◆ Exercise requirements ◆
Copy every line of the entries that includes the word "breach".

◆ Records provided ◆
● ● ● ●

-- ==== Sys2Proof/Laws/PerInstr.lean ====
section
/-! SUPPORT. What holds of every command as syntax: the table gives no row any bits, so that no word spells a command. -/
namespace Sys2Proof.Laws.Units

/-- No word spells the command. -/
def Statement (i : Instr) : Prop := ∀ nbits w, decodeTableWord nbits w ≠ some i

/-- No word spells any command. -/
theorem none_spelled (i : Instr) : Statement i := by
  intro nbits w
  simp [decodeTableWord]
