/-- A cell with no firing: its fold has an empty mask, or a complete slot. -/
def idleCell (empty : Bool) : State :=
  demo { cellOf [insn 0 0] with
    firing := none, dwellFrom := 10,
    folds := [(0, { Fold.init with instrs := [insn 0 0], opMask := if empty then 0 else 1 })],
    slots := [(1, { fold := 0, tag := 7, ops := [some default, none, none, none], complete := some 1, firing := false })] } id

theorem test_select_witness :
    (∀ b ∈ [true, false], ((idleCell b).cell 0).firing = none ∧ ((idleCell b).cell 0).switching = none ∧
      ((idleCell b).cell 0).sched ≠ [] ∧ ((idleCell b).cell 0).emptyMask = b) ∧
    CellReaches (idleCell true) 0 0 ((idleCell true).cell 0).dwellFrom ∧
    ((idleCell false).cell 0).selectAt = some (10, 1) ∧ 10 < ((idleCell false).cell 0).dwellEnd ∧
    CellReaches (idleCell false) 0 0 10 := by decide

/-- Two schedule entries of 4 fc; the second of fold `f`. -/
def schedule (f : Nat) (switching : Option Nat) : State :=
  demo { cellOf [] with
    sched := [4, BitVec.ofNat 32 (f * 2 ^ 29 + 2 ^ 28 + 4)], dwellFrom := 8, switching := switching,
    folds := [(0, Fold.init), (1, { Fold.init with susp := some { firing0 with fold := 1 } })] } id

theorem test_schedule_witness :
    (∀ f ∈ [0, 1], ((schedule f none).cell 0).sched ≠ [] ∧ CellReaches (schedule f none) 0 0 ((schedule f none).cell 0).dwellEnd ∧
      bits (nth 0 ((schedule f none).cell 0).sched ((schedule f none).cell 0).nextPos) 31 29 = f) ∧
    ((schedule 0 none).cell 0).cur = 0 ∧ ((schedule 1 (some 12)).cell 0).switching = some 12 ∧
    CellReaches (schedule 1 (some 12)) 0 0 12 ∧
    ((after (exec (.foldSwitchDone 0) (schedule 1 (some 12)))).map (fun t => (t.cell 0).cur)) = some 1 := by decide

/-! ### Witnesses: the edge stream engines -/

/-- An entry of one word in object 3 of tier 1, in lane 1, flow 6, released from fc 12 with 4 fc ahead. -/
def edgeEntry : BitVec 1024 :=
  BitVec.ofNat 1024 (descBits * 2 ^ 512 + 3 * 2 ^ 444 + 2 ^ 442 + 2 ^ 437 + 6 * 2 ^ 428 + 12 * 2 ^ 388 + 4 * 2 ^ 364)

/-- A live object. -/
def object0 : Obj := { (default : Obj) with nplots := 1, allow := 3, home := 1 }

/-- A plot of object 3 in frame 5 of tier 1. -/
def plot0 : Plot := { (default : Plot) with obj := 3, cur := 1, has1 := true, t1frame := 5 }

/-- Partition 0 with object 3 at virtual plot 0. -/
def stored (s : State) : State := { s with objects := [(3, object0)], plots := [(0, plot0)] }

/-- Engine 0 of a busy partition. -/
def engineOf (x : Engine) : State := { stored (busy id) with engines := [(0, x)] }

def engine0 : Engine := { (default : Engine) with ingress := [edgeEntry], egress := [edgeEntry] }

/-- A word of entry 0 in the release buffer. -/
def buffered (data : Option (List Byte)) : RelWord := { entry := 0, index := 0, release := 17, data := data, mark := none }

theorem test_ingress_witness :
    isEngine 0 = true ∧ partOfEngine (engineOf engine0) 0 = some 0 ∧ ((engineOf engine0).engine 0).nextFetch = some (17, 0, 0) ∧
    derivedRun (engineOf engine0) = true ∧ fetchGranted (engineOf engine0) 0 0 edgeEntry 0 = true ∧
    engineRuns (engineOf engine0) 0 = true ∧ fetchAllowed (engineOf engine0) 0 edgeEntry 0 = true ∧
    reachable (engineOf engine0) 0 (fetchStart edgeEntry) = true ∧ fetchStart edgeEntry = 8 ∧
    List.find? (fun b => b.data.isNone) [buffered none] = some (buffered none) ∧
    wordFetch (engineOf engine0) 0 edgeEntry 0 .good = (none, List.replicate 64 0) := by decide +kernel

theorem test_release_witness :
    ((engineOf engine0).engine 0).nextRelease = some (13, 0, .head 1 1) ∧ reachable (engineOf engine0) 0 13 = true ∧
    ((engineOf { engine0 with released := [(0, 1)] }).engine 0).nextRelease = some (17, 0, .word 1 0) ∧
    List.find? (fun b => b.entry == 0 && b.index == 0) [buffered (some [])] = some (buffered (some [])) ∧
    ((engineOf engine0).part 0).fault = none := by decide +kernel

/-- Engine 0 with a delivered flit and with its entry's flow selected. -/
def egressOf (b : FlitBody) : State := engineOf { engine0 with inbox := [arrived b], selected := [(4, 0, 1)] }

theorem test_egress_witness :
    (let t : Token := { (default : Token) with flow := 6, aux := 64 }
     takeFlit isHead ((egressOf (.flowHead t 0)).engine 0).inbox = some (arrived (.flowHead t 0), []) ∧
     ((egressOf (.flowHead t 0)).engine 0).egressFor 6 = some 0 ∧ reachable (egressOf (.flowHead t 0)) 0 12 = true) ∧
    (let s := egressOf (.flowData [1])
     takeFlit isData (s.engine 0).inbox = some (arrived (.flowData [1]), []) ∧ (s.engine 0).selected.find? 4 = some (0, 1) ∧
     ((s.engine 0).inbox.takeWhile (fun y => !isData y.body)).any (fun y => y.key == 4 && isHead y.body) = false ∧
     reachable s 0 12 = true ∧ egressCode s 0 (s.engine 0) edgeEntry 0 = none ∧ egressCode s 0 (s.engine 0) edgeEntry 64 = some 1 ∧
     (s.part 0).fault = none) ∧
    (let s := engineOf { engine0 with outfall := [{ entry := 0, addr := 64, bytes := [1] }] }
     (s.engine 0).outfall ≠ [] ∧ bit s.breach 7 = false ∧ grantedOn s 0 0 true [(64, 1)] = true ∧ derivedRun s = true ∧
     engineRuns s 0 = true ∧ bit { s with breach := 129 }.breach 7 = true) := by
  decide +kernel

/-! ### Witnesses: jobs, queues, pre-emption, the enable -/

/-- The block accepts, partition 0 exists and is changed by a function, and physical function 0 of port A holds SEM(8). -/
def serve (f : Part → Part) : State :=
  let s := stored (base f)
  { s with boot := { s.boot with devState := 2 }, sems := [(8, { owner := 0x1000, until_ := 1000 })],
           counter := { s.counter with gt := 7 } }

/-- A descriptor of version 1 for image 3, with a limit of 100 fc, that asks for no launch count. -/
def desc0 : BitVec 1024 := BitVec.ofNat 1024 (100 * 2 ^ 320 + 3 * 2 ^ 176 + 2 ^ 144)
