-- ==== Sys2Proof/Machine/AnyBus.lean ====
section
/-! DEFINITION. The same machine on any bus (00_scope.md R9; 20_memory.md R50, R56, R62): the meanings of Dispatch.lean and the step of Step.lean, with the bus as a parameter. On the default mapper they are exec and step (Laws/AnyBus.lean). -/

namespace Sys2Proof.Machine

variable {σ : Type} {bus : Bus σ}

/-- exec on any bus (R56): "the processor is agnostic" to the mapper, so each arm is the meaning of
Dispatch.lean. -/
def execOver (i : Instr) (s : State σ bus) : Host.Outcome (State σ bus) Fault Refusal :=
  match i with
  | .adc o => execAdc o s
  | .sbc o => execSbc o s
  | .cmp o => execCmp o s
  | .cpx o => execCpx o s
  | .cpy o => execCpy o s
  | .asl t => execAsl t s
  | .lsr t => execLsr t s
  | .rol t => execRol t s
  | .ror t => execRor t s
  | .and_ o => execAnd o s
  | .ora o => execOra o s
  | .eor o => execEor o s
  | .bit m => execBit m s
  | .bcc off => execBcc off s
  | .bcs off => execBcs off s
  | .beq off => execBeq off s
  | .bne off => execBne off s
  | .bmi off => execBmi off s
  | .bpl off => execBpl off s
  | .bvc off => execBvc off s
  | .bvs off => execBvs off s
  | .jmp l h => execJmp l h s
  | .jmpInd l h => execJmpInd l h s
  | .jsr l h => execJsr l h s
  | .rts => execRts s
  | .brk => execBrk s
  | .rti => execRti s
  | .php => execPhp s
  | .plp => execPlp s
  | .pha => execPha s
  | .pla => execPla s
  | .lda o => execLda o s
  | .ldx o => execLdx o s
  | .ldy o => execLdy o s
  | .sta m => execSta m s
  | .stx m => execStx m s
  | .sty m => execSty m s
  | .tax => execTax s
  | .tay => execTay s
  | .txa => execTxa s
  | .tya => execTya s
  | .tsx => execTsx s
  | .txs => execTxs s
  | .inc m => execInc m s
  | .dec m => execDec m s
  | .inx => execInx s
  | .iny => execIny s
  | .dex => execDex s
  | .dey => execDey s
  | .clc => execClc s
  | .sec => execSec s
  | .cli => execCli s
  | .sei => execSei s
  | .cld => execCld s
  | .sed => execSed s
  | .clv => execClv s
  | .nop => execNop s
  | .lax m => execLax m s
  | .sax m => execSax m s
  | .sbcEB imm => execSbcEB imm s
  | .dcp m => execDcp m s
  | .isb m => execIsb m s
  | .slo m => execSlo m s
  | .rla m => execRla m s
  | .sre m => execSre m s
  | .rra m => execRra m s
  | .nopImp op => execNopImp op s
  | .nopImm imm => execNopImm imm s
  | .nopMem op m => execNopMem op m s
  | .invalid op => execInvalid op s

/-- step() on any bus (R62, R100): a function of the state and the bus. -/
def stepOver (s : State σ bus) : Host.Outcome (State σ bus) Fault Refusal :=
  if s.started then execOver (fetchInstr s) (afterFetch s) else .refused .notReset

end Sys2Proof.Machine
end

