/-- Canonical stores that agree on every cell are equal: the lowest listed cell of each is listed in the other, so
both begin with the same entry. -/
theorem wfFrom_ext {m n : Memory} {lo : Nat} (hm : Memory.wfFrom lo m = true) (hn : Memory.wfFrom lo n = true)
    (h : ∀ c, isCell c = true → m.readCell c = n.readCell c) : m = n := by
  induction m generalizing n lo with
  | nil =>
    cases n with
    | nil => rfl
    | cons e rest =>
      obtain ⟨k, v⟩ := e
      obtain ⟨-, hcell, hv, -⟩ := wfFrom_cons.mp hn
      exact absurd ((readCell_head k v rest).symm.trans (h k hcell).symm) hv
  | cons e rest ih =>
    obtain ⟨k, v⟩ := e
    obtain ⟨hlo, hcell, hv, hrest⟩ := wfFrom_cons.mp hm
    have hk := (readCell_head k v rest).symm.trans (h k hcell)
    cases n with
    | nil => exact absurd hk hv
    | cons e' rest' =>
      obtain ⟨k', v'⟩ := e'
      obtain ⟨hlo', hcell', hv', hrest'⟩ := wfFrom_cons.mp hn
      have hk' := (h k' hcell').trans (readCell_head k' v' rest')
      have hle : k' ≤ k :=
        le_of_readCell_listed (wfFrom_cons.mpr ⟨le_rfl, hcell', hv', hrest'⟩) (hk ▸ hv)
      have hge : k ≤ k' :=
        le_of_readCell_listed (wfFrom_cons.mpr ⟨le_rfl, hcell, hv, hrest⟩) (hk'.symm ▸ hv')
      obtain rfl : k = k' := le_antisymm hge hle
      obtain rfl : v = v' := hk.trans (readCell_head k v' rest')
      rw [ih hrest hrest' fun c hc => ?_]
      by_cases hck : k = c
      · rw [readCell_below hrest (by omega), readCell_below hrest' (by omega)]
      · rw [← readCell_tail hck v rest, ← readCell_tail hck v rest', h c hc]

/-- Settles O59: every cell is read at some address. -/
theorem canonicalStoresAreDeterminedByReads : Obligations.CanonicalStoresAreDeterminedByReads := by
  unfold Obligations.CanonicalStoresAreDeterminedByReads
  intro m n hm hn hread
  refine wfFrom_ext hm hn fun c hc => ?_
  obtain ⟨a, rfl⟩ := exists_cellOf hc
  exact hread a

end Sys2Proof.Machine

namespace Sys2Proof.Machine

/-! The encoder, written from the table by mnemonic (R85), and the decoder, which reads the opcode map (R84), undo
each other: over the forms of every instruction, and over the cells of the map. -/

/-- Where the instruction is well-formed it has an encoding, which decodes to it whatever follows; where it is not, it
has none. -/
def DecodesBack (i : Instr) : Prop :=
  (encode i).map (fun bytes rest => decode (bytes ++ rest)) = if i.wf then some (fun rest => .ok (i, rest)) else none

/-- An instruction whose opcode byte is its operand, one of a list, decodes back if it does so for the bytes of the
list. -/
theorem decodesBack_of_listed {ops : List Byte} {op : Byte} {i : Byte → Instr}
    (hopcode : opcodeOf (i op) = if ops.contains op then some op else none) (hwf : (i op).wf = ops.contains op)
    (h : ∀ op ∈ ops, ∀ rest, decode (op :: (i op).operandBytes ++ rest) = .ok (i op, rest)) :
    DecodesBack (i op) := by
  unfold DecodesBack encode
  rw [hopcode, hwf]
  split
  case isTrue hop => exact congrArg some (funext (h op (List.contains_iff_mem.mp hop)))
  case isFalse => rfl

/-- Every instruction decodes back: form by form, by the class of its operand, and for the undocumented NOPs and INVALID
byte by byte of their lists. -/
theorem decodesBack (i : Instr) : DecodesBack i := by
  cases i with
  | adc o | sbc o | cmp o | cpx o | cpy o | and_ o | ora o | eor o | lda o | ldx o | ldy o =>
    cases o with
    | imm j => rfl
    | mem m => cases m <;> rfl
  | asl t | lsr t | rol t | ror t =>
    cases t with
    | acc => rfl
    | mem m => cases m <;> rfl
  | bit m | sta m | stx m | sty m | inc m | dec m | lax m | sax m => cases m <;> rfl
  | dcp m | isb m | slo m | rla m | sre m | rra m => cases m <;> rfl
  | bcc _ | bcs _ | beq _ | bne _ | bmi _ | bpl _ | bvc _ | bvs _ => rfl
  | jmp _ _ | jmpInd _ _ | jsr _ _ | rts | brk | rti | php | plp | pha | pla => rfl
  | tax | tay | txa | tya | tsx | txs | inx | iny | dex | dey => rfl
  | clc | sec | cli | sei | cld | sed | clv | nop | sbcEB _ | nopImm _ => rfl
  | nopImp op =>
    refine decodesBack_of_listed (ops := nopImpOpcodes) rfl rfl fun op hop rest => ?_
    fin_cases hop <;> rfl
  | nopMem op m =>
    refine decodesBack_of_listed (i := (.nopMem · m)) rfl rfl fun op hop rest => ?_
    cases m <;> fin_cases hop <;> rfl
  | invalid op =>
    refine decodesBack_of_listed (ops := absentOpcodes) rfl rfl fun op hop rest => ?_
    fin_cases hop <;> rfl

/-- Settles O1: every instruction decodes back. -/
theorem decodeOfEncodeIsTheInstruction : Obligations.DecodeOfEncodeIsTheInstruction := by
  unfold Obligations.DecodeOfEncodeIsTheInstruction
  intro i hwf
  obtain ⟨bytes, hbytes, hdecode⟩ := Option.map_eq_some_iff.mp ((decodesBack i).trans (if_pos hwf))
  exact ⟨bytes, hbytes, congrFun hdecode⟩

/-- What is decoded from a byte string is decoded from an opcode byte and two operand bytes (R82). -/
theorem decode_ok {bytes rest : List Byte} {i : Instr} (h : decode bytes = .ok (i, rest)) :
    ∃ op l k, decodeBytes op l k = i := by
  cases bytes with
  | nil => nomatch h
  | cons op operands =>
    simp only [decode] at h
    split at h
    case h_4 => nomatch h
    all_goals
      injection h with h
      exact ⟨op, _, _, congrArg Prod.fst h⟩

/-- Every well-formed instruction is what some bytes decode to. -/
theorem exists_decodeBytes {i : Instr} (hwf : i.wf = true) : ∃ op l h, decodeBytes op l h = i := by
  obtain ⟨bytes, -, hdecode⟩ := decodeOfEncodeIsTheInstruction i hwf
  exact decode_ok (hdecode [])

/-- What is decoded from an opcode byte and two operand bytes is an instruction of the opcode's length and its cell's
cycles, and encodes to its bytes (R82, R84, R85). -/
structure AgreesWithItsBytes (op l h : Byte) : Prop where
  wf : (decodeBytes op l h).wf = true
  length : (decodeBytes op l h).length = lengthOf op
  encode : encode (decodeBytes op l h) = some ([op, l, h].take (lengthOf op))
  cycles (cross : Bool) : cycles (decodeBytes op l h) cross = costOf (decodeBytes op l h) cross

/-- Each cell of the opcode map, by the row and the column of its byte. -/
theorem decodeBytes_agrees (op l h : Byte) : AgreesWithItsBytes op l h := by
  refine byte_cases (AgreesWithItsBytes · l h) (fun row column => ?_) op
  rcases nibble_cases row with
    rfl | rfl | rfl | rfl | rfl | rfl | rfl | rfl | rfl | rfl | rfl | rfl | rfl | rfl | rfl | rfl <;>
  rcases nibble_cases column with
    rfl | rfl | rfl | rfl | rfl | rfl | rfl | rfl | rfl | rfl | rfl | rfl | rfl | rfl | rfl | rfl <;>
  exact ⟨rfl, rfl, rfl, fun _ => rfl⟩

/-- Settles O2: each cell of the opcode map. -/
theorem encodeOfDecodeIsTheBytes : Obligations.EncodeOfDecodeIsTheBytes := by
  unfold Obligations.EncodeOfDecodeIsTheBytes
  intro op l h
  have hcell := decodeBytes_agrees op l h
  exact ⟨hcell.wf, hcell.length, hcell.encode⟩

/-- Settles O5: a well-formed instruction is decoded from a cell of the opcode map. -/
theorem cyclesOfEveryForm : Obligations.CyclesOfEveryForm := by
  unfold Obligations.CyclesOfEveryForm
  intro i cross hwf
  obtain ⟨op, l, h, rfl⟩ := exists_decodeBytes hwf
  exact (decodeBytes_agrees op l h).cycles cross

/-! The cells of the opcode map: how many there are of each kind (R84), which are absent (R86), and which a machine
admits (R3, D1). -/

/-- The cells, the entries and the documented entries of the map, counted row by row. -/
theorem opcodeMap_counts : opcodeMap.length = 256 ∧ (opcodeMap.filter (·.isSome)).length = 227 ∧
    (opcodeMap.filter (·.any (·.official))).length = 151 := by
  simp only [opcodeMap, List.filter_append, List.length_append]
  exact ⟨rfl, rfl, rfl⟩

theorem dispatchTable_eq_none_iff (op : Byte) : dispatchTable op = none ↔ op ∈ absentOpcodes := by
  revert op
  decide

/-- The default UNOFFICIAL_SET (D1) lists the starred cells of the map. -/
theorem mem_defaultUnofficialSet_iff (op : Byte) :
    op ∈ defaultUnofficialSet ↔ ∃ e, dispatchTable op = some e ∧ e.official = false := by
  have hcell : op ∈ defaultUnofficialSet ↔ (dispatchTable op).any (!·.official) = true := by
    revert op
    decide
  simpa [Option.any_eq_true] using hcell

theorem admitted_iff (set : List Byte) (op : Byte) :
    admitted set op = true ↔ ∃ e, dispatchTable op = some e ∧ (e.official = true ∨ op ∈ set) := by
  unfold admitted
  cases dispatchTable op <;> simp

/-- The default set admits every entry (R3): an entry is documented, or a starred cell and so in the set. -/
theorem admitted_default_iff (op : Byte) : admitted defaultUnofficialSet op = true ↔ op ∉ absentOpcodes := by
  rw [admitted_iff, ← dispatchTable_eq_none_iff, ← ne_eq, Option.ne_none_iff_exists']
  constructor
  · rintro ⟨e, he, -⟩
    exact ⟨e, he⟩
  · rintro ⟨e, he⟩
    cases hofficial : e.official with
    | true => exact ⟨e, he, .inl hofficial⟩
    | false => exact ⟨e, he, .inr ((mem_defaultUnofficialSet_iff op).mpr ⟨e, he, hofficial⟩)⟩

/-- Settles O3: the counts, the absent cells, the default set and what a set admits. -/
theorem dispatchTableHas227EntriesAnd29Absent : Obligations.DispatchTableHas227EntriesAnd29Absent := by
  unfold Obligations.DispatchTableHas227EntriesAnd29Absent
  exact ⟨opcodeMap_counts, dispatchTable_eq_none_iff, mem_defaultUnofficialSet_iff, admitted_iff,
    admitted_default_iff⟩

/-- Settles O4: each word is looked up in the map. -/
theorem encodedWordsDecodeToTheirInstructions : Obligations.EncodedWordsDecodeToTheirInstructions := by
  unfold Obligations.EncodedWordsDecodeToTheirInstructions
  exact ⟨rfl, rfl, rfl, rfl, rfl, rfl, rfl, rfl, rfl, rfl⟩

end Sys2Proof.Machine

namespace Sys2Proof.Machine

/-! Addressing (R109 to R114, R117), then the fetch (R100, R101) and a word placed for it. -/

/-! The EA and the page test, by the kind of mode: with no index added to the base, and with one. -/

theorem ea_of_no_index (m : MemRef) (s : State) (h : indexOf m s = 0) : ea m s = baseAddr m s := by
  rw [ea, h]
  exact BitVec.add_zero _

/-- The EA of an indexed mode, by the two bytes of its base. -/
theorem ea_of_base {m : MemRef} {s : State} {h l : Byte} (hbase : baseAddr m s = w16 h l) :
    (ea m s).toNat = (h.toNat * 256 + l.toNat + (indexOf m s).toNat) % 65536 := by
  rw [ea_toNat, hbase, w16_toNat]

/-- The page test of an indexed mode is on the low byte of its base. -/
theorem crosses_of_base {m : MemRef} {s : State} {h l : Byte} (hbase : baseAddr m s = w16 h l) :
    crosses m s = decide (0xFF < l.toNat + (indexOf m s).toNat) := by
  rw [crosses, hbase, lo8_w16]

/-- Settles O6: the three modes add no index to their base, which stands in page zero. -/
theorem zeroPageIndexWrapsInPageZero : Obligations.ZeroPageIndexWrapsInPageZero := by
  unfold Obligations.ZeroPageIndexWrapsInPageZero
  intro i s
  refine ⟨?_, ?_, ?_, crosses_of_no_index _ s rfl, crosses_of_no_index _ s rfl, crosses_of_no_index _ s rfl⟩
  · rw [ea_of_no_index _ s rfl]
    exact zeroPage_toNat i
  · rw [ea_of_no_index _ s rfl]
    exact (zeroPage_toNat _).trans (BitVec.toNat_add i s.x)
  · rw [ea_of_no_index _ s rfl]
    exact (zeroPage_toNat _).trans (BitVec.toNat_add i s.y)

/-- Settles O7: either pointer is a byte whose successor wraps as a byte does; (zp),Y alone adds an index to the word. -/
theorem indirectModesReadAPageZeroPointer : Obligations.IndirectModesReadAPageZeroPointer := by
  unfold Obligations.IndirectModesReadAPageZeroPointer
  intro i p s lo hi hlo hhi
  obtain rfl : lo = zeroPage p := BitVec.eq_of_toNat_eq (by rw [hlo, zeroPage_toNat])
  obtain rfl : hi = zeroPage (p + 1) :=
    BitVec.eq_of_toNat_eq (by rw [hhi, zeroPage_toNat, BitVec.toNat_add]; rfl)
  constructor
  · intro hp
    obtain rfl : p = i + s.x := BitVec.eq_of_toNat_eq (hp.trans (BitVec.toNat_add i s.x).symm)
    rw [ea_of_no_index _ s rfl]
    exact ⟨zpRead16_toNat _ s, crosses_of_no_index _ s rfl⟩
  · rintro rfl
    exact ⟨ea_of_base rfl, crosses_of_base rfl⟩

/-- Settles O8: the base is the operand word. -/
theorem absoluteIndexedWrapsAtTheTopOfMemory : Obligations.AbsoluteIndexedWrapsAtTheTopOfMemory := by
  unfold Obligations.AbsoluteIndexedWrapsAtTheTopOfMemory
  intro l h s
  refine ⟨?_, crosses_of_no_index _ s rfl, ea_of_base rfl, crosses_of_base rfl, ea_of_base rfl, crosses_of_base rfl⟩
  rw [ea_of_no_index _ s rfl]
  exact w16_toNat h l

● ● ● ●

◆ Your solution ◆
     (s.engine 0).outfall ≠ [] ∧ bit s.breach 7 = false ∧ grantedOn s 0 0 true [(64, 1)] = true ∧ derivedRun s = true ∧
     engineRuns s 0 = true ∧ bit { s with breach := 129 }.breach 7 = true) := by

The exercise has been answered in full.